Politics

Say what you will about Blair and Brown; at least they took the job of government seriously

Over the past couple of days, I’ve been watching the BBC series Blair and Brown: The New Labour Revolution. It’s really interesting, although you do need to be a bit of a geek for this topic. I would really recommend watching it though. Not only was it a time of real change in the country, but it was the only time we have ever had a multi-term Labour government. Before Blair became leader of the party, Labour had never managed to be re-elected to government (I don’t think the 1966 election is generally counted because that election was called 18 months after they had squeaked into power).

The shots where the camera just lingers on the faces of Blair and Brown after an answer is riveting to watch. There are consequences to the decisions that you take when in high office. And you can tell from their expressions that the consequences of the decisions they took weigh very heavily on them. That is even more true for Blair, who of course will have the spectre of Iraq over him forever. Brown also has plenty to think on from his time as Chancellor and then Prime Minister. But most importantly it is absolutely clear from the show that both men took the job of being Prime Minister absolutely, deadly seriously. Whatever you may think of their politics, their choices and the consequences of those choices, you have to give them that.

And the reason I say that is because I simply don’t see that in the current occupant of Number 10 Downing Street. I disagree with almost every policy position he has ever taken, certainly before COVID hit, but it is also the attitude he gives off every time he is being interviewed, or making a public statement or anything like that. I never see any evidence that Boris Johnson has any reverence for the job he has been given by the British public. No matter what he says, I just don’t think he takes the job seriously.  It’s as if he feels that being Prime Minister is his just due, without having considered that he might want an agenda to go with the position. Being Prime Minister doesn’t mean anything if you don’t know what the hell you’re going to do once you’re there. And Boris Johnson never had an agenda that he truly believes in. I don’t think he truly believes in anything. Blair and Brown both had agendas and ideas that they wanted to push through. Ideas that they genuinely felt would improve the lives of everybody living in the country. Boris Johnson’s most defining policy is one that he jumped on the bandwagon of. Until the referendum was called, Johnson had never once openly advocated for Britain to leave the European Union; he had been critical of it, sure. He had written many articles decrying the EU, even if he made up what he was criticising them over; Johnson genuinely wrote an article claiming the EU was attempting to ban prawn cocktail flavour crisps, it was totally disproved, and yet he still used it as part of his pitch for leaving the EU; reminds of something he had written on the side of a bus that he posed next to, doesn’t it? Or how about the time he decided to try and illegally suspend Parliament to force through any old version of Brexit without Parliamentary approval because trying to debate in the Commons was too much of a ‘rigamarole’?  

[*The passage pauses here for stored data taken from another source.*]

-- ==== Sys2Proof/Certificates/Slice0/Obligations.lean ====
section
/-! DEFINITION. The statements about the model, one definition each; the tables name the commands that one statement covers. -/

open Sys2Proof Sys2Proof.Machine

/-! ### Tables of the core program's commands (08 R245, R249) -/

namespace Sys2Proof.Claims

/-- Register form: command, opcode, and the result as R249 gives it. -/
def registerForms : List ((Nat → Bool → Nat → Nat → Nat → Instr) × Nat × (W64 → W64 → W64)) :=
  [(.add, 0x01, fun a b => BitVec.ofNat 64 (a.toNat + b.toNat)),
   (.sub, 0x02, fun a b => BitVec.ofInt 64 (a.toInt - b.toInt)),
   (.mul, 0x03, fun a b => BitVec.ofNat 64 (a.toNat * b.toNat)),
   (.and, 0x04, fun a b => a &&& b),
   (.or, 0x05, fun a b => a ||| b),
   (.xor, 0x06, fun a b => a ^^^ b),
   (.shl, 0x07, fun a b => BitVec.ofNat 64 (a.toNat * 2 ^ (b.toNat % 64))),
   (.shr, 0x08, fun a b => BitVec.ofNat 64 (a.toNat / 2 ^ (b.toNat % 64))),
   (.sar, 0x09, fun a b => BitVec.ofInt 64 (a.toInt / 2 ^ (b.toNat % 64))),
   (.min, 0x0A, fun a b => BitVec.ofInt 64 (min a.toInt b.toInt)),
   (.max, 0x0B, fun a b => BitVec.ofInt 64 (max a.toInt b.toInt)),
   (.slt, 0x0C, fun a b => if a.toInt < b.toInt then 1 else 0),
   (.sltu, 0x0D, fun a b => if a.toNat < b.toNat then 1 else 0),
   (.seq, 0x0E, fun a b => if a = b then 1 else 0)]

/-- Immediate form: command, opcode, the result from SA and IMM32. -/
def immediateForms : List ((Nat → Bool → Nat → Nat → W32 → Instr) × Nat × (W64 → W32 → W64)) :=
  [(.addi, 0x11, fun a m => BitVec.ofInt 64 (a.toInt + m.toInt)),
   (.andi, 0x14, fun a m => a &&& m.signExtend 64),
   (.ori, 0x15, fun a m => a ||| m.signExtend 64),
   (.xori, 0x16, fun a m => a ^^^ m.signExtend 64),
   (.shli, 0x17, fun a m => BitVec.ofNat 64 (a.toNat * 2 ^ (m.toNat % 64))),
   (.shri, 0x18, fun a m => BitVec.ofNat 64 (a.toNat / 2 ^ (m.toNat % 64))),
   (.sari, 0x19, fun a m => BitVec.ofInt 64 (a.toInt / 2 ^ (m.toNat % 64))),
   (.lui, 0x1F, fun a m => BitVec.ofNat 64 (m.toNat * 2 ^ 32 + a.toNat % 2 ^ 32))]

/-- One-source lane operations: command, opcode, counts to the result, the word. -/
def laneUnary : List ((Nat → Bool → VFields → Instr) × Nat × Nat × (W32 → W32)) :=
  [(.fabs, 0x07, 4, fun a => if f32 a = .nan then 0x7FC00000 else BitVec.ofNat 32 (a.toNat % 2 ^ 31)),
   (.fneg, 0x08, 4, fun a => if f32 a = .nan then 0x7FC00000 else BitVec.ofNat 32 (a.toNat + 2 ^ 31)),
   (.fsqrt, 0x0F, 12, fun a => toF32 (f32 a).sqrt),
   (.f2i, 0x20, 4, fun a => BitVec.ofInt 32 (toIntN 32 false (f32 a))),
   (.f2iz, 0x21, 4, fun a => BitVec.ofInt 32 (toIntN 32 true (f32 a))),
   (.i2f, 0x22, 4, fun a => toF32 (.fin (a.toInt < 0) a.toInt.natAbs 0)),
   (.iabs, 0x2D, 4, fun a => BitVec.ofInt 32 (min (2 ^ 31 - 1) a.toInt.natAbs)),
   (.vnot, 0x3B, 4, fun a => BitVec.ofNat 32 (2 ^ 32 - 1 - a.toNat))]

/-- The transcendental operations, readable 12 counts after issue. -/
def laneTranscendental : List ((Nat → Bool → VFields → Instr) × Nat × TransOp) :=
  [(.exp2, 0x10, .exp2), (.exp, 0x11, .exp), (.log2, 0x12, .log2), (.ln, 0x13, .ln), (.rsqrt, 0x14, .rsqrt), (.sinpi, 0x15, .sinpi),
   (.cospi, 0x16, .cospi), (.tanh, 0x17, .tanh), (.sigm, 0x18, .sigm), (.erf, 0x19, .erf)]

/-- The value clamped to INT32 (R66). -/
def int32 (i : Int) : W32 := BitVec.ofInt 32 (max (-2 ^ 31) (min (2 ^ 31 - 1) i))

/-- Two-source lane operations: command, opcode, counts to the result, the word. -/
def laneBinary : List ((Nat → Bool → VFields → Instr) × Nat × Nat × (W32 → W32 → W32)) :=
  [(.fadd, 0x01, 4, fun a b => toF32 ((f32 a).add (f32 b))),
   (.fsub, 0x02, 4, fun a b => toF32 ((f32 a).add (f32 b).neg)),
   (.fmul, 0x03, 4, fun a b => toF32 ((f32 a).mul (f32 b))),
   (.fmin, 0x05, 4, fmin), (.fmax, 0x06, 4, fmax),
   (.fdiv, 0x0E, 12, fun a b => toF32 ((f32 a).div (f32 b))),
   (.iadd, 0x28, 4, fun a b => int32 (a.toInt + b.toInt)),
   (.isub, 0x29, 4, fun a b => int32 (a.toInt - b.toInt)),
   (.imul, 0x2A, 4, fun a b => int32 (a.toInt * b.toInt)),
   (.imin, 0x2B, 4, fun a b => BitVec.ofInt 32 (min a.toInt b.toInt)),
   (.imax, 0x2C, 4, fun a b => BitVec.ofInt 32 (max a.toInt b.toInt)),
   (.vand, 0x38, 4, fun a b => a &&& b), (.vor, 0x39, 4, fun a b => a ||| b), (.vxor, 0x3A, 4, fun a b => a ^^^ b),
   (.vshl, 0x3C, 4, fun a b => BitVec.ofNat 32 (a.toNat * 2 ^ (b.toNat % 32))),
   (.vshr, 0x3D, 4, fun a b => BitVec.ofNat 32 (a.toNat / 2 ^ (b.toNat % 32))),
   (.vsar, 0x3E, 4, fun a b => BitVec.ofInt 32 (a.toInt / 2 ^ (b.toNat % 32))),
   (.rol, 0x3F, 4, fun a b => BitVec.ofNat 32 (a.toNat * 2 ^ (b.toNat % 32) + a.toNat / 2 ^ (32 - b.toNat % 32))),
   (.madd, 0x40, 4, fun a b => BitVec.ofNat 32 (a.toNat + b.toNat)),
   (.mullo, 0x41, 4, fun a b => BitVec.ofNat 32 (a.toNat * b.toNat)),
   (.mulhi, 0x42, 4, fun a b => BitVec.ofNat 32 (a.toNat * b.toNat / 2 ^ 32))]

/-- Compares into a mask: command, opcode, the comparison. -/
def compares : List ((Nat → Bool → VFields → Instr) × Nat × (W32 → W32 → Bool)) :=
  [(.fcmpeq, 0x09, fun a b => f32 a != .nan && f32 b != .nan && !(f32 a).lt (f32 b) && !(f32 b).lt (f32 a)),
   (.fcmpne, 0x0A, fun a b => f32 a == .nan || f32 b == .nan || (f32 a).lt (f32 b) || (f32 b).lt (f32 a)),
   (.fcmplt, 0x0B, fun a b => (f32 a).lt (f32 b)),
   (.fcmple, 0x0C, fun a b => f32 a != .nan && f32 b != .nan && !(f32 b).lt (f32 a)),
   (.icmpeq, 0x2E, fun a b => a.toNat == b.toNat),
   (.icmpne, 0x2F, fun a b => a.toNat != b.toNat),
   (.icmplt, 0x30, fun a b => a.toInt < b.toInt),
   (.icmple, 0x31, fun a b => a.toInt ≤ b.toInt),
   (.ucmplt, 0x43, fun a b => a.toNat < b.toNat),
   (.ucmple, 0x44, fun a b => a.toNat ≤ b.toNat)]

/-- A lane tree over 128 lanes: level by level, neighbours combined, the lower first (R183). -/
def tree (f : W32 → W32 → W32) (x : Nat → W32) : Nat → Nat → W32
  | 0, i => x i
  | k + 1, i => f (tree f x k (2 * i)) (tree f x k (2 * i + 1))

/-- Lane reductions by the tree: command, opcode, identity, the combining operation. -/
def reductions : List ((Nat → Bool → VFields → Instr) × Nat × W32 × (W32 → W32 → W32)) :=
  [(.rfsum, 0x50, 0x00000000, fun a b => toF32 ((f32 a).add (f32 b))),
   (.risum, 0x51, 0x00000000, fun a b => int32 (a.toInt + b.toInt)),
   (.rfmax, 0x52, 0xFF800000, fmax), (.rfmin, 0x53, 0x7F800000, fmin),
   (.rimax, 0x54, 0x80000000, fun a b => BitVec.ofInt 32 (max a.toInt b.toInt)),
   (.rimin, 0x55, 0x7FFFFFFF, fun a b => BitVec.ofInt 32 (min a.toInt b.toInt))]

/-- Mask operations: command, opcode, the bit from the two masks' bits. -/
def maskForms : List ((Nat → Bool → Nat → Nat → Nat → Instr) × Nat × (Bool → Bool → Bool)) :=
  [(.mand, 0x60, fun a b => a && b), (.mor, 0x61, fun a b => a || b), (.mxor, 0x62, fun a b => xor a b), (.mandn, 0x63, fun a b => a && !b)]

end Sys2Proof.Claims

open Sys2Proof.Claims

/-! ### The queue -/

/-- A step takes the command at the front of the queue and runs it with the queue's rest. -/
def Obligations.StepRunsTheFrontCommand : Prop :=
  ∀ (s : State) (c : Instr) (rest : List Instr), s.pending = c :: rest → step s = exec c { s with pending := rest }

/-! ### The core program: scalar slot -/

/-- The register form: the result is due at the end of the period of issue, so readable one count later; nothing else changes. -/
def Obligations.RegisterFormResults : Prop :=
  ∀ e ∈ registerForms, ∀ (n sd sa sb : Nat) (s : State),
    SlotGives (fun l => e.1 n l sd sa sb) (.scalar (e.2.1 + 64 * sd + 2048 * sa + 65536 * sb)) s n (fun c a b =>
      CoreDue a b n n (.land (.sreg true sd (e.2.2 (a.readS s.free c n sa) (a.readS s.free c n sb)))))

/-- The immediate form, LI and RDSR, which gives the count of steps before the bundle's own STEP (log 16). -/
def Obligations.ImmediateFormResults : Prop :=
  (∀ e ∈ immediateForms, ∀ (n sd sa : Nat) (imm : W32) (s : State),
    SlotGives (fun l => e.1 n l sd sa imm) (.scalar (e.2.1 + 64 * sd + 2048 * sa + 65536 * imm.toNat)) s n (fun c a b =>
      CoreDue a b n n (.land (.sreg true sd (e.2.2 (a.readS s.free c n sa) imm))))) ∧
  (∀ (n sd : Nat) (imm : W32) (s : State),
    SlotGives (fun l => .li n l sd imm) (.scalar (0x10 + 64 * sd + 65536 * imm.toNat)) s n (fun _ a b =>
      CoreDue a b n n (.land (.sreg true sd (BitVec.ofInt 64 imm.toInt))))) ∧
  (∀ (n sd num : Nat) (s : State),
    SlotGives (fun l => .rdsr n l sd num) (.scalar (0x30 + 64 * sd + 65536 * num)) s n (fun c a b =>
      CoreDue a b n n (.land (.sreg true sd (s.specialReg c
        (if a.lastStep = some n then { a with stepNo := a.stepNo - 1 } else a) num)))))

/-- Scalar register 0 reads as 0 and keeps no write; any other register holds the result once it has landed, and the others
    theirs. -/
def Sys2Proof.Claims.ScalarRegisterZeroDiscards : Prop :=
  ∀ (k : Core) (v : W64) (r q fr c n : Nat),
    k.readS fr c n 0 = 0 ∧ k.writeS 0 v = k ∧ (r ≠ 0 → Sparse.get 0 (k.writeS r v).sregs r = v) ∧
    (q ≠ r → Sparse.get 0 (k.writeS r v).sregs q = Sparse.get 0 k.sregs q) ∧ k.writeS r v = { k with sregs := (k.writeS r v).sregs }

/-- Narrow accesses: the offset is bits [24:0] of SA + IMM32; the bank access is due in the period of issue. -/
def Sys2Proof.Claims.NarrowAccessesIssue : Prop :=
  ∀ (n size sd sa : Nat) (imm : W32) (s : State),
    (size < 4 → SlotGives (fun l => .ld n l size sd sa imm) (.scalar (0x20 + size + 64 * sd + 2048 * sa + 65536 * imm.toNat)) s n (fun c a b =>
      CoreDue a b n n (.narrowRead ((a.readS s.free c n sa + imm.signExtend 64).toNat % 2 ^ 25) (2 ^ size) false sd))) ∧
    (size < 3 → SlotGives (fun l => .lds n l size sd sa imm) (.scalar (0x24 + size + 64 * sd + 2048 * sa + 65536 * imm.toNat)) s n (fun c a b =>
      CoreDue a b n n (.narrowRead ((a.readS s.free c n sa + imm.signExtend 64).toNat % 2 ^ 25) (2 ^ size) true sd))) ∧
    (size < 4 → SlotGives (fun l => .st n l size sd sa imm) (.scalar (0x28 + size + 64 * sd + 2048 * sa + 65536 * imm.toNat)) s n (fun c a b =>
      CoreDue a b n n (.narrowWrite ((a.readS s.free c n sa + imm.signExtend 64).toNat % 2 ^ 25) (2 ^ size) (a.readS s.free c n sd))))

/-! ### The core program: vector slot -/

/-- Lane operations of one, two and three sources. -/
def Obligations.LaneOperationResults : Prop :=
  (∀ e ∈ laneUnary, ∀ (n : Nat) (v : VFields) (s : State),
    SlotGives (fun l => e.1 n l v) (vWord e.2.1 v) s n
      (LanesDue s n e.2.2.1 v [v.va] [] (fun c a i => e.2.2.2 (a.src s.free c n v.va i)))) ∧
  (∀ e ∈ laneBinary, ∀ (n : Nat) (v : VFields) (s : State),
    SlotGives (fun l => e.1 n l v) (vWord e.2.1 v) s n
      (LanesDue s n e.2.2.1 v [v.va, v.vb] [] (fun c a i => e.2.2.2 (a.src s.free c n v.va i) (a.src s.free c n v.vb i)))) ∧
  (∀ (n : Nat) (v : VFields) (s : State),
    SlotGives (fun l => .fma n l v) (vWord 0x04 v) s n (LanesDue s n 4 v [v.va, v.vb, v.vc] [] (fun c a i =>
      toF32 (((f32 (a.src s.free c n v.va i)).mul (f32 (a.src s.free c n v.vb i))).add (f32 (a.src s.free c n v.vc i))))))
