/-! ### setUnit -/

@[simp] theorem State.setUnit_pending (s : State) (u : Nat) (m : MemUnit) : (s.setUnit u m).pending = s.pending := rfl
@[simp] theorem State.setUnit_free (s : State) (u : Nat) (m : MemUnit) : (s.setUnit u m).free = s.free := rfl
@[simp] theorem State.setUnit_fuse (s : State) (u : Nat) (m : MemUnit) : (s.setUnit u m).fuse = s.fuse := rfl
@[simp] theorem State.setUnit_mem (s : State) (u : Nat) (m : MemUnit) : (s.setUnit u m).mem = s.mem := rfl
@[simp] theorem State.setUnit_ecc (s : State) (u : Nat) (m : MemUnit) : (s.setUnit u m).ecc = s.ecc := rfl
@[simp] theorem State.setUnit_bytePar (s : State) (u : Nat) (m : MemUnit) : (s.setUnit u m).bytePar = s.bytePar := rfl
@[simp] theorem State.setUnit_pwin (s : State) (u : Nat) (m : MemUnit) : (s.setUnit u m).pwin = s.pwin := rfl
@[simp] theorem State.setUnit_grbSelf (s : State) (u : Nat) (m : MemUnit) : (s.setUnit u m).grbSelf = s.grbSelf := rfl
@[simp] theorem State.setUnit_cores (s : State) (u : Nat) (m : MemUnit) : (s.setUnit u m).cores = s.cores := rfl
@[simp] theorem State.setUnit_prog (s : State) (u : Nat) (m : MemUnit) : (s.setUnit u m).prog = s.prog := rfl
@[simp] theorem State.setUnit_run (s : State) (u : Nat) (m : MemUnit) : (s.setUnit u m).run = s.run := rfl
@[simp] theorem State.setUnit_units (s : State) (u : Nat) (m : MemUnit) : (s.setUnit u m).units = s.units := rfl
@[simp] theorem State.setUnit_gsems (s : State) (u : Nat) (m : MemUnit) : (s.setUnit u m).gsems = s.gsems := rfl
@[simp] theorem State.setUnit_gsemErr (s : State) (u : Nat) (m : MemUnit) : (s.setUnit u m).gsemErr = s.gsemErr := rfl
@[simp] theorem State.setUnit_mesh (s : State) (u : Nat) (m : MemUnit) : (s.setUnit u m).mesh = s.mesh := rfl
@[simp] theorem State.setUnit_meshId (s : State) (u : Nat) (m : MemUnit) : (s.setUnit u m).meshId = s.meshId := rfl
@[simp] theorem State.setUnit_ports (s : State) (u : Nat) (m : MemUnit) : (s.setUnit u m).ports = s.ports := rfl
@[simp] theorem State.setUnit_grbCtl (s : State) (u : Nat) (m : MemUnit) : (s.setUnit u m).grbCtl = s.grbCtl := rfl
@[simp] theorem State.setUnit_grbSelfValid (s : State) (u : Nat) (m : MemUnit) : (s.setUnit u m).grbSelfValid = s.grbSelfValid := rfl
@[simp] theorem State.setUnit_tmoExp (s : State) (u : Nat) (m : MemUnit) : (s.setUnit u m).tmoExp = s.tmoExp := rfl
@[simp] theorem State.setUnit_outbox (s : State) (u : Nat) (m : MemUnit) : (s.setUnit u m).outbox = s.outbox := rfl
@[simp] theorem State.setUnit_remote (s : State) (u : Nat) (m : MemUnit) : (s.setUnit u m).remote = s.remote := rfl
@[simp] theorem State.setUnit_remoteId (s : State) (u : Nat) (m : MemUnit) : (s.setUnit u m).remoteId = s.remoteId := rfl
@[simp] theorem State.setUnit_incarn (s : State) (u : Nat) (m : MemUnit) : (s.setUnit u m).incarn = s.incarn := rfl
@[simp] theorem State.setUnit_peers (s : State) (u : Nat) (m : MemUnit) : (s.setUnit u m).peers = s.peers := rfl
@[simp] theorem State.setUnit_epoch (s : State) (u : Nat) (m : MemUnit) : (s.setUnit u m).epoch = s.epoch := rfl
@[simp] theorem State.setUnit_seed (s : State) (u : Nat) (m : MemUnit) : (s.setUnit u m).seed = s.seed := rfl
@[simp] theorem State.setUnit_hold (s : State) (u : Nat) (m : MemUnit) : (s.setUnit u m).hold = s.hold := rfl
@[simp] theorem State.setUnit_crings (s : State) (u : Nat) (m : MemUnit) : (s.setUnit u m).crings = s.crings := rfl
@[simp] theorem State.setUnit_erings (s : State) (u : Nat) (m : MemUnit) : (s.setUnit u m).erings = s.erings := rfl
@[simp] theorem State.setUnit_seqs (s : State) (u : Nat) (m : MemUnit) : (s.setUnit u m).seqs = s.seqs := rfl
@[simp] theorem State.setUnit_waitRecs (s : State) (u : Nat) (m : MemUnit) : (s.setUnit u m).waitRecs = s.waitRecs := rfl
@[simp] theorem State.setUnit_cmds (s : State) (u : Nat) (m : MemUnit) : (s.setUnit u m).cmds = s.cmds := rfl
@[simp] theorem State.setUnit_cmdId (s : State) (u : Nat) (m : MemUnit) : (s.setUnit u m).cmdId = s.cmdId := rfl
@[simp] theorem State.setUnit_turn (s : State) (u : Nat) (m : MemUnit) : (s.setUnit u m).turn = s.turn := rfl
@[simp] theorem State.setUnit_hostWrites (s : State) (u : Nat) (m : MemUnit) : (s.setUnit u m).hostWrites = s.hostWrites := rfl
@[simp] theorem State.setUnit_linkDown (s : State) (u : Nat) (m : MemUnit) : (s.setUnit u m).linkDown = s.linkDown := rfl
@[simp] theorem State.setUnit_ctx (s : State) (u : Nat) (m : MemUnit) : (s.setUnit u m).ctx = s.ctx := rfl
@[simp] theorem State.setUnit_replacing (s : State) (u : Nat) (m : MemUnit) : (s.setUnit u m).replacing = s.replacing := rfl
@[simp] theorem State.setUnit_memEccCtl (s : State) (u : Nat) (m : MemUnit) : (s.setUnit u m).memEccCtl = s.memEccCtl := rfl
@[simp] theorem State.setUnit_writesOut (s : State) (u : Nat) (m : MemUnit) : (s.setUnit u m).writesOut = s.writesOut := rfl
@[simp] theorem State.setUnit_regions (s : State) (u : Nat) (m : MemUnit) : (s.setUnit u m).regions = s.regions := rfl
@[simp] theorem State.setUnit_clk (s : State) (u : Nat) (m : MemUnit) : (s.setUnit u m).clk = s.clk := rfl
@[simp] theorem State.setUnit_boot (s : State) (u : Nat) (m : MemUnit) : (s.setUnit u m).boot = s.boot := rfl
@[simp] theorem State.setUnit_meshRegs (s : State) (u : Nat) (m : MemUnit) : (s.setUnit u m).meshRegs = s.meshRegs := rfl
@[simp] theorem State.setUnit_flash (s : State) (u : Nat) (m : MemUnit) : (s.setUnit u m).flash = s.flash := rfl
@[simp] theorem State.setUnit_press (s : State) (u : Nat) (m : MemUnit) : (s.setUnit u m).press = s.press := rfl
@[simp] theorem State.setUnit_dld (s : State) (u : Nat) (m : MemUnit) : (s.setUnit u m).dld = s.dld := rfl
@[simp] theorem State.setUnit_shard (s : State) (u : Nat) (m : MemUnit) : (s.setUnit u m).shard = s.shard := rfl
@[simp] theorem State.setUnit_lastRun (s : State) (u : Nat) (m : MemUnit) : (s.setUnit u m).lastRun = s.lastRun := rfl
@[simp] theorem State.setUnit_cvs (s : State) (u : Nat) (m : MemUnit) : (s.setUnit u m).cvs = s.cvs := rfl
@[simp] theorem State.setUnit_epochCmd (s : State) (u : Nat) (m : MemUnit) : (s.setUnit u m).epochCmd = s.epochCmd := rfl
@[simp] theorem State.setUnit_epochQueue (s : State) (u : Nat) (m : MemUnit) : (s.setUnit u m).epochQueue = s.epochQueue := rfl
@[simp] theorem State.setUnit_ingestQ (s : State) (u : Nat) (m : MemUnit) : (s.setUnit u m).ingestQ = s.ingestQ := rfl
@[simp] theorem State.setUnit_engines (s : State) (u : Nat) (m : MemUnit) : (s.setUnit u m).engines = s.engines := rfl
@[simp] theorem State.setUnit_crmErr (s : State) (u : Nat) (m : MemUnit) : (s.setUnit u m).crmErr = s.crmErr := rfl
@[simp] theorem State.setUnit_clipsWritten (s : State) (u : Nat) (m : MemUnit) : (s.setUnit u m).clipsWritten = s.clipsWritten := rfl
@[simp] theorem State.setUnit_clipsDropped (s : State) (u : Nat) (m : MemUnit) : (s.setUnit u m).clipsDropped = s.clipsDropped := rfl
@[simp] theorem State.setUnit_noProgress (s : State) (u : Nat) (m : MemUnit) : (s.setUnit u m).noProgress = s.noProgress := rfl
@[simp] theorem State.setUnit_maint (s : State) (u : Nat) (m : MemUnit) : (s.setUnit u m).maint = s.maint := rfl
@[simp] theorem State.setUnit_hardLeft (s : State) (u : Nat) (m : MemUnit) : (s.setUnit u m).hardLeft = s.hardLeft := rfl
@[simp] theorem State.setUnit_softReps (s : State) (u : Nat) (m : MemUnit) : (s.setUnit u m).softReps = s.softReps := rfl
@[simp] theorem State.setUnit_postponed (s : State) (u : Nat) (m : MemUnit) : (s.setUnit u m).postponed = s.postponed := rfl
@[simp] theorem State.setUnit_loopTest (s : State) (u : Nat) (m : MemUnit) : (s.setUnit u m).loopTest = s.loopTest := rfl
@[simp] theorem State.setUnit_lbStatus (s : State) (u : Nat) (m : MemUnit) : (s.setUnit u m).lbStatus = s.lbStatus := rfl
@[simp] theorem State.setUnit_reflect (s : State) (u : Nat) (m : MemUnit) : (s.setUnit u m).reflect = s.reflect := rfl
@[simp] theorem State.setUnit_sec (s : State) (u : Nat) (m : MemUnit) : (s.setUnit u m).sec = s.sec := rfl
@[simp] theorem State.setUnit_mgmt (s : State) (u : Nat) (m : MemUnit) : (s.setUnit u m).mgmt = s.mgmt := rfl
@[simp] theorem State.setUnit_jtag (s : State) (u : Nat) (m : MemUnit) : (s.setUnit u m).jtag = s.jtag := rfl
@[simp] theorem State.setUnit_rsv (s : State) (u : Nat) (m : MemUnit) : (s.setUnit u m).rsv = s.rsv := rfl
@[simp] theorem State.setUnit_gsemNet (s : State) (u : Nat) (m : MemUnit) : (s.setUnit u m).gsemNet = s.gsemNet := rfl
@[simp] theorem State.setUnit_gsemErr0 (s : State) (u : Nat) (m : MemUnit) : (s.setUnit u m).gsemErr0 = s.gsemErr0 := rfl
@[simp] theorem State.setUnit_gsemSent (s : State) (u : Nat) (m : MemUnit) : (s.setUnit u m).gsemSent = s.gsemSent := rfl
@[simp] theorem State.setUnit_hostBanks (s : State) (u : Nat) (m : MemUnit) : (s.setUnit u m).hostBanks = s.hostBanks := rfl
@[simp] theorem State.setUnit_cfgWait (s : State) (u : Nat) (m : MemUnit) : (s.setUnit u m).cfgWait = s.cfgWait := rfl
@[simp] theorem State.setUnit_writesIn (s : State) (u : Nat) (m : MemUnit) : (s.setUnit u m).writesIn = s.writesIn := rfl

That has always been this Prime Minister’s shortcoming. He wants the position and the power of that position, but he doesn’t want to have to do anything with it. He just wants to be Prime Minister. He is the single laziest man to take the job for decades. Everyone else has had a programme that they wanted to implement. Johnson has nothing. This government seems to make up policy as they go and then drop it quicker than a scalding hot plate if it turns out to be unpopular. Whatever you may think of Blair and Brown, they at least took the job of running the country seriously.